Not on this basis. WPL's earnings would have increased greatly due to the surging oil price so any analysis based on earnings over a prior period would not give an accurate picture.

Of course, if the oil price goes down a lot then I wouldn't want to be holding WPL but that is another story.   

Also, the figures apply to market indices and blue chip industrial stocks with relatively stable earnings, a category into which WPL doesn't fit given exposure to volatile oil prices.

A note on timing too. An overvalued market can of course become more over valued before it corrects and vice versa.

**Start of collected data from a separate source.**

-- ==== Sys2Proof/Machine/Dispatch.lean ====
section
/-!
DEFINITION. The dispatch: the step that each command takes, by one direct call of its meaning.
-/

namespace Sys2Proof.Machine

def exec (i : Instr) (s : State) : Host.Outcome State Fault Refusal :=
  match i with
  | .nop => Sys2Proof.Machine.execNop s
  | .rgb2yuv => Sys2Proof.Machine.execRgb2yuv s
  | .yuv2rgb => Sys2Proof.Machine.execYuv2rgb s
  | .subsamp => Sys2Proof.Machine.execSubsamp s
  | .dwtfwd ch => Sys2Proof.Machine.execDwtfwd ch s
  | .dwtinv ch => Sys2Proof.Machine.execDwtinv ch s
  | .embed ch => Sys2Proof.Machine.execEmbed ch s
  | .extract ch => Sys2Proof.Machine.execExtract ch s
  | .vclear => Sys2Proof.Machine.execVclear s
  | .tally => Sys2Proof.Machine.execTally s
  | .encode => Sys2Proof.Machine.execEncode s
  | .decode => Sys2Proof.Machine.execDecode s

end Sys2Proof.Machine
end

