-- ==== Sys2Proof/Laws/State.lean ====
section
/-!
SUPPORT. What each named update of the state does to each field, so that no later proof unfolds a record update.
-/

namespace Sys2Proof.Machine

@[simp] theorem withMem_cmd (s : State) (m : Memory) : (s.withMem m).cmd = s.cmd := rfl
@[simp] theorem withMem_status (s : State) (m : Memory) : (s.withMem m).status = s.status := rfl
@[simp] theorem withMem_ctrl (s : State) (m : Memory) : (s.withMem m).ctrl = s.ctrl := rfl
@[simp] theorem withMem_rows (s : State) (m : Memory) : (s.withMem m).rows = s.rows := rfl
@[simp] theorem withMem_cols (s : State) (m : Memory) : (s.withMem m).cols = s.cols := rfl
@[simp] theorem withMem_bsize (s : State) (m : Memory) : (s.withMem m).bsize = s.bsize := rfl
@[simp] theorem withMem_scale0 (s : State) (m : Memory) : (s.withMem m).scale0 = s.scale0 := rfl
@[simp] theorem withMem_scale1 (s : State) (m : Memory) : (s.withMem m).scale1 = s.scale1 := rfl
@[simp] theorem withMem_scale2 (s : State) (m : Memory) : (s.withMem m).scale2 = s.scale2 := rfl
@[simp] theorem withMem_submode (s : State) (m : Memory) : (s.withMem m).submode = s.submode := rfl
@[simp] theorem withMem_wmbytes (s : State) (m : Memory) : (s.withMem m).wmbytes = s.wmbytes := rfl
@[simp] theorem withMem_mem (s : State) (m : Memory) : (s.withMem m).mem = m := rfl
@[simp] theorem withMem_epoch (s : State) (m : Memory) : (s.withMem m).epoch = s.epoch := rfl
@[simp] theorem withMem_freeReads (s : State) (m : Memory) : (s.withMem m).freeReads = s.freeReads := rfl
@[simp] theorem withMem_pending (s : State) (m : Memory) : (s.withMem m).pending = s.pending := rfl
@[simp] theorem withMem_replies (s : State) (m : Memory) : (s.withMem m).replies = s.replies := rfl

@[simp] theorem withPending_cmd (s : State) (l : List Arrival) : (s.withPending l).cmd = s.cmd := rfl
@[simp] theorem withPending_status (s : State) (l : List Arrival) : (s.withPending l).status = s.status := rfl
@[simp] theorem withPending_ctrl (s : State) (l : List Arrival) : (s.withPending l).ctrl = s.ctrl := rfl
@[simp] theorem withPending_rows (s : State) (l : List Arrival) : (s.withPending l).rows = s.rows := rfl
@[simp] theorem withPending_cols (s : State) (l : List Arrival) : (s.withPending l).cols = s.cols := rfl
@[simp] theorem withPending_bsize (s : State) (l : List Arrival) : (s.withPending l).bsize = s.bsize := rfl
@[simp] theorem withPending_scale0 (s : State) (l : List Arrival) : (s.withPending l).scale0 = s.scale0 := rfl
@[simp] theorem withPending_scale1 (s : State) (l : List Arrival) : (s.withPending l).scale1 = s.scale1 := rfl
@[simp] theorem withPending_scale2 (s : State) (l : List Arrival) : (s.withPending l).scale2 = s.scale2 := rfl
@[simp] theorem withPending_submode (s : State) (l : List Arrival) : (s.withPending l).submode = s.submode := rfl
@[simp] theorem withPending_wmbytes (s : State) (l : List Arrival) : (s.withPending l).wmbytes = s.wmbytes := rfl
@[simp] theorem withPending_mem (s : State) (l : List Arrival) : (s.withPending l).mem = s.mem := rfl
@[simp] theorem withPending_epoch (s : State) (l : List Arrival) : (s.withPending l).epoch = s.epoch := rfl
@[simp] theorem withPending_freeReads (s : State) (l : List Arrival) : (s.withPending l).freeReads = s.freeReads := rfl
@[simp] theorem withPending_pending (s : State) (l : List Arrival) : (s.withPending l).pending = l := rfl
@[simp] theorem withPending_replies (s : State) (l : List Arrival) : (s.withPending l).replies = s.replies := rfl

@[simp] theorem reply_cmd (s : State) (r : Reply) : (s.reply r).cmd = s.cmd := rfl
@[simp] theorem reply_status (s : State) (r : Reply) : (s.reply r).status = s.status := rfl
@[simp] theorem reply_ctrl (s : State) (r : Reply) : (s.reply r).ctrl = s.ctrl := rfl
@[simp] theorem reply_rows (s : State) (r : Reply) : (s.reply r).rows = s.rows := rfl
@[simp] theorem reply_cols (s : State) (r : Reply) : (s.reply r).cols = s.cols := rfl
@[simp] theorem reply_bsize (s : State) (r : Reply) : (s.reply r).bsize = s.bsize := rfl
@[simp] theorem reply_scale0 (s : State) (r : Reply) : (s.reply r).scale0 = s.scale0 := rfl
@[simp] theorem reply_scale1 (s : State) (r : Reply) : (s.reply r).scale1 = s.scale1 := rfl
@[simp] theorem reply_scale2 (s : State) (r : Reply) : (s.reply r).scale2 = s.scale2 := rfl
@[simp] theorem reply_submode (s : State) (r : Reply) : (s.reply r).submode = s.submode := rfl
@[simp] theorem reply_wmbytes (s : State) (r : Reply) : (s.reply r).wmbytes = s.wmbytes := rfl
@[simp] theorem reply_mem (s : State) (r : Reply) : (s.reply r).mem = s.mem := rfl
@[simp] theorem reply_epoch (s : State) (r : Reply) : (s.reply r).epoch = s.epoch := rfl
@[simp] theorem reply_freeReads (s : State) (r : Reply) : (s.reply r).freeReads = s.freeReads := rfl
@[simp] theorem reply_pending (s : State) (r : Reply) : (s.reply r).pending = s.pending := rfl
@[simp] theorem reply_replies (s : State) (r : Reply) : (s.reply r).replies = r :: s.replies := rfl

@[simp] theorem setOvr_cmd (s : State) : s.setOvr.cmd = s.cmd := rfl
@[simp] theorem setOvr_status (s : State) : s.setOvr.status = { s.status with ovr := true } := rfl
@[simp] theorem setOvr_ctrl (s : State) : s.setOvr.ctrl = s.ctrl := rfl
@[simp] theorem setOvr_rows (s : State) : s.setOvr.rows = s.rows := rfl
@[simp] theorem setOvr_cols (s : State) : s.setOvr.cols = s.cols := rfl
@[simp] theorem setOvr_bsize (s : State) : s.setOvr.bsize = s.bsize := rfl
@[simp] theorem setOvr_scale0 (s : State) : s.setOvr.scale0 = s.scale0 := rfl
@[simp] theorem setOvr_scale1 (s : State) : s.setOvr.scale1 = s.scale1 := rfl
@[simp] theorem setOvr_scale2 (s : State) : s.setOvr.scale2 = s.scale2 := rfl
@[simp] theorem setOvr_submode (s : State) : s.setOvr.submode = s.submode := rfl
@[simp] theorem setOvr_wmbytes (s : State) : s.setOvr.wmbytes = s.wmbytes := rfl
@[simp] theorem setOvr_mem (s : State) : s.setOvr.mem = s.mem := rfl
@[simp] theorem setOvr_epoch (s : State) : s.setOvr.epoch = s.epoch := rfl
@[simp] theorem setOvr_freeReads (s : State) : s.setOvr.freeReads = s.freeReads := rfl
@[simp] theorem setOvr_pending (s : State) : s.setOvr.pending = s.pending := rfl
@[simp] theorem setOvr_replies (s : State) : s.setOvr.replies = s.replies := rfl

@[simp] theorem setEmpty_cmd (s : State) (b : Bool) : (s.setEmpty b).cmd = s.cmd := rfl
@[simp] theorem setEmpty_status (s : State) (b : Bool) : (s.setEmpty b).status = { s.status with empty := b } := rfl
@[simp] theorem setEmpty_ctrl (s : State) (b : Bool) : (s.setEmpty b).ctrl = s.ctrl := rfl
@[simp] theorem setEmpty_rows (s : State) (b : Bool) : (s.setEmpty b).rows = s.rows := rfl
@[simp] theorem setEmpty_cols (s : State) (b : Bool) : (s.setEmpty b).cols = s.cols := rfl
@[simp] theorem setEmpty_bsize (s : State) (b : Bool) : (s.setEmpty b).bsize = s.bsize := rfl
@[simp] theorem setEmpty_scale0 (s : State) (b : Bool) : (s.setEmpty b).scale0 = s.scale0 := rfl
@[simp] theorem setEmpty_scale1 (s : State) (b : Bool) : (s.setEmpty b).scale1 = s.scale1 := rfl
@[simp] theorem setEmpty_scale2 (s : State) (b : Bool) : (s.setEmpty b).scale2 = s.scale2 := rfl
@[simp] theorem setEmpty_submode (s : State) (b : Bool) : (s.setEmpty b).submode = s.submode := rfl
@[simp] theorem setEmpty_wmbytes (s : State) (b : Bool) : (s.setEmpty b).wmbytes = s.wmbytes := rfl
@[simp] theorem setEmpty_mem (s : State) (b : Bool) : (s.setEmpty b).mem = s.mem := rfl
@[simp] theorem setEmpty_epoch (s : State) (b : Bool) : (s.setEmpty b).epoch = s.epoch := rfl
@[simp] theorem setEmpty_freeReads (s : State) (b : Bool) : (s.setEmpty b).freeReads = s.freeReads := rfl
@[simp] theorem setEmpty_pending (s : State) (b : Bool) : (s.setEmpty b).pending = s.pending := rfl
@[simp] theorem setEmpty_replies (s : State) (b : Bool) : (s.setEmpty b).replies = s.replies := rfl

@[simp] theorem raiseFault_cmd (s : State) (k : FaultKind) : (raiseFault k s).cmd = s.cmd := rfl
@[simp] theorem raiseFault_status (s : State) (k : FaultKind) : (raiseFault k s).status = { s.status with err := true, errCode := k.code } := rfl
@[simp] theorem raiseFault_ctrl (s : State) (k : FaultKind) : (raiseFault k s).ctrl = s.ctrl := rfl
@[simp] theorem raiseFault_rows (s : State) (k : FaultKind) : (raiseFault k s).rows = s.rows := rfl
@[simp] theorem raiseFault_cols (s : State) (k : FaultKind) : (raiseFault k s).cols = s.cols := rfl
@[simp] theorem raiseFault_bsize (s : State) (k : FaultKind) : (raiseFault k s).bsize = s.bsize := rfl
@[simp] theorem raiseFault_scale0 (s : State) (k : FaultKind) : (raiseFault k s).scale0 = s.scale0 := rfl
@[simp] theorem raiseFault_scale1 (s : State) (k : FaultKind) : (raiseFault k s).scale1 = s.scale1 := rfl
@[simp] theorem raiseFault_scale2 (s : State) (k : FaultKind) : (raiseFault k s).scale2 = s.scale2 := rfl
@[simp] theorem raiseFault_submode (s : State) (k : FaultKind) : (raiseFault k s).submode = s.submode := rfl
@[simp] theorem raiseFault_wmbytes (s : State) (k : FaultKind) : (raiseFault k s).wmbytes = s.wmbytes := rfl
@[simp] theorem raiseFault_mem (s : State) (k : FaultKind) : (raiseFault k s).mem = s.mem := rfl
@[simp] theorem raiseFault_epoch (s : State) (k : FaultKind) : (raiseFault k s).epoch = s.epoch := rfl
@[simp] theorem raiseFault_freeReads (s : State) (k : FaultKind) : (raiseFault k s).freeReads = s.freeReads := rfl
@[simp] theorem raiseFault_pending (s : State) (k : FaultKind) : (raiseFault k s).pending = s.pending := rfl
@[simp] theorem raiseFault_replies (s : State) (k : FaultKind) : (raiseFault k s).replies = s.replies := rfl

@[simp] theorem latchCommand_cmd (s : State) (w : Word) : (latchCommand w s).cmd = w := rfl
@[simp] theorem latchCommand_status (s : State) (w : Word) : (latchCommand w s).status = { s.status with done := false } := rfl
@[simp] theorem latchCommand_ctrl (s : State) (w : Word) : (latchCommand w s).ctrl = s.ctrl := rfl
@[simp] theorem latchCommand_rows (s : State) (w : Word) : (latchCommand w s).rows = s.rows := rfl
@[simp] theorem latchCommand_cols (s : State) (w : Word) : (latchCommand w s).cols = s.cols := rfl
@[simp] theorem latchCommand_bsize (s : State) (w : Word) : (latchCommand w s).bsize = s.bsize := rfl
@[simp] theorem latchCommand_scale0 (s : State) (w : Word) : (latchCommand w s).scale0 = s.scale0 := rfl
@[simp] theorem latchCommand_scale1 (s : State) (w : Word) : (latchCommand w s).scale1 = s.scale1 := rfl
@[simp] theorem latchCommand_scale2 (s : State) (w : Word) : (latchCommand w s).scale2 = s.scale2 := rfl
@[simp] theorem latchCommand_submode (s : State) (w : Word) : (latchCommand w s).submode = s.submode := rfl
@[simp] theorem latchCommand_wmbytes (s : State) (w : Word) : (latchCommand w s).wmbytes = s.wmbytes := rfl
@[simp] theorem latchCommand_mem (s : State) (w : Word) : (latchCommand w s).mem = s.mem := rfl
@[simp] theorem latchCommand_epoch (s : State) (w : Word) : (latchCommand w s).epoch = s.epoch := rfl
@[simp] theorem latchCommand_freeReads (s : State) (w : Word) : (latchCommand w s).freeReads = s.freeReads := rfl
@[simp] theorem latchCommand_pending (s : State) (w : Word) : (latchCommand w s).pending = s.pending := rfl
@[simp] theorem latchCommand_replies (s : State) (w : Word) : (latchCommand w s).replies = s.replies := rfl

@[simp] theorem acceptCommand_cmd (s : State) : (acceptCommand s).cmd = s.cmd := rfl
@[simp] theorem acceptCommand_status (s : State) : (acceptCommand s).status = { s.status with busy := true } := rfl
@[simp] theorem acceptCommand_ctrl (s : State) : (acceptCommand s).ctrl = s.ctrl := rfl
@[simp] theorem acceptCommand_rows (s : State) : (acceptCommand s).rows = s.rows := rfl
@[simp] theorem acceptCommand_cols (s : State) : (acceptCommand s).cols = s.cols := rfl
@[simp] theorem acceptCommand_bsize (s : State) : (acceptCommand s).bsize = s.bsize := rfl
@[simp] theorem acceptCommand_scale0 (s : State) : (acceptCommand s).scale0 = s.scale0 := rfl
@[simp] theorem acceptCommand_scale1 (s : State) : (acceptCommand s).scale1 = s.scale1 := rfl
@[simp] theorem acceptCommand_scale2 (s : State) : (acceptCommand s).scale2 = s.scale2 := rfl
@[simp] theorem acceptCommand_submode (s : State) : (acceptCommand s).submode = s.submode := rfl
@[simp] theorem acceptCommand_wmbytes (s : State) : (acceptCommand s).wmbytes = s.wmbytes := rfl
@[simp] theorem acceptCommand_mem (s : State) : (acceptCommand s).mem = s.mem := rfl
@[simp] theorem acceptCommand_epoch (s : State) : (acceptCommand s).epoch = s.epoch := rfl
@[simp] theorem acceptCommand_freeReads (s : State) : (acceptCommand s).freeReads = s.freeReads := rfl
@[simp] theorem acceptCommand_pending (s : State) : (acceptCommand s).pending = s.pending := rfl
@[simp] theorem acceptCommand_replies (s : State) : (acceptCommand s).replies = s.replies := rfl

@[simp] theorem complete_cmd (s : State) : (complete s).cmd = s.cmd := rfl
@[simp] theorem complete_status (s : State) : (complete s).status = { s.status with busy := false, done := true } := rfl
@[simp] theorem complete_ctrl (s : State) : (complete s).ctrl = s.ctrl := rfl
@[simp] theorem complete_rows (s : State) : (complete s).rows = s.rows := rfl
@[simp] theorem complete_cols (s : State) : (complete s).cols = s.cols := rfl
@[simp] theorem complete_bsize (s : State) : (complete s).bsize = s.bsize := rfl
@[simp] theorem complete_scale0 (s : State) : (complete s).scale0 = s.scale0 := rfl
@[simp] theorem complete_scale1 (s : State) : (complete s).scale1 = s.scale1 := rfl
@[simp] theorem complete_scale2 (s : State) : (complete s).scale2 = s.scale2 := rfl
@[simp] theorem complete_submode (s : State) : (complete s).submode = s.submode := rfl
@[simp] theorem complete_wmbytes (s : State) : (complete s).wmbytes = s.wmbytes := rfl
@[simp] theorem complete_mem (s : State) : (complete s).mem = s.mem := rfl
@[simp] theorem complete_epoch (s : State) : (complete s).epoch = s.epoch := rfl
@[simp] theorem complete_freeReads (s : State) : (complete s).freeReads = s.freeReads := rfl
@[simp] theorem complete_pending (s : State) : (complete s).pending = s.pending := rfl
@[simp] theorem complete_replies (s : State) : (complete s).replies = s.replies := rfl

@[simp] theorem withMem_self (s : State) : s.withMem s.mem = s := rfl
@[simp] theorem withMem_withMem (s : State) (m n : Memory) : (s.withMem m).withMem n = s.withMem n := rfl

end Sys2Proof.Machine
end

The one thing that really does worry me though is that the major US indices never did see a true bear market bottom valuation after the 2000 bubble peak. On that basis I wouldn't use any blind "buy and hold" strategies whereas if we had a decade plus bear market ending at a P/E of 7 then I would consider placing a portion of my funds into such a strategy. Early 1982 would have been a good time to do that, selling in 2000 when the bubble started to deflate. (I'm talking about the US markets here).


----------



## emily (28 July 2005)

umm i dont quite understand how the p/e ratio works.....
the p/e ratio indicates market confidence in the company's future prospects,
so the higher the ratio the better right ?



thnx,
emilyz


----------



## Caliente (28 July 2005)

Hi, maybe this will help.

"
Financial ratios
Value investing can be defined as investing in companies with high cash flow, low P/E, low p/e/g, low p/b ratios, among other things. In particular value investors have long considered the price earnings ratio (p/e ratio for short) a useful measure of the relative attractiveness of a company's stock price. The price /earning ratio is the price an investor is paying for the company's earnings. In other words, if a company is reporting earnings per share of $2 and it’s selling for $20 per share, the p/e ratio is 10 ($20 per share divided by $2 earnings per share = 10 p/e.) Made popular by the late Benjamin Graham, Warren Buffett etc, Graham preached the virtues of this financial ratio as one of the quickest and easiest ways to determine if a stock is trading on an investment or speculative basis. Like to know more read the definitive book on the subject, Value Investing: From Graham to Buffett and Beyond."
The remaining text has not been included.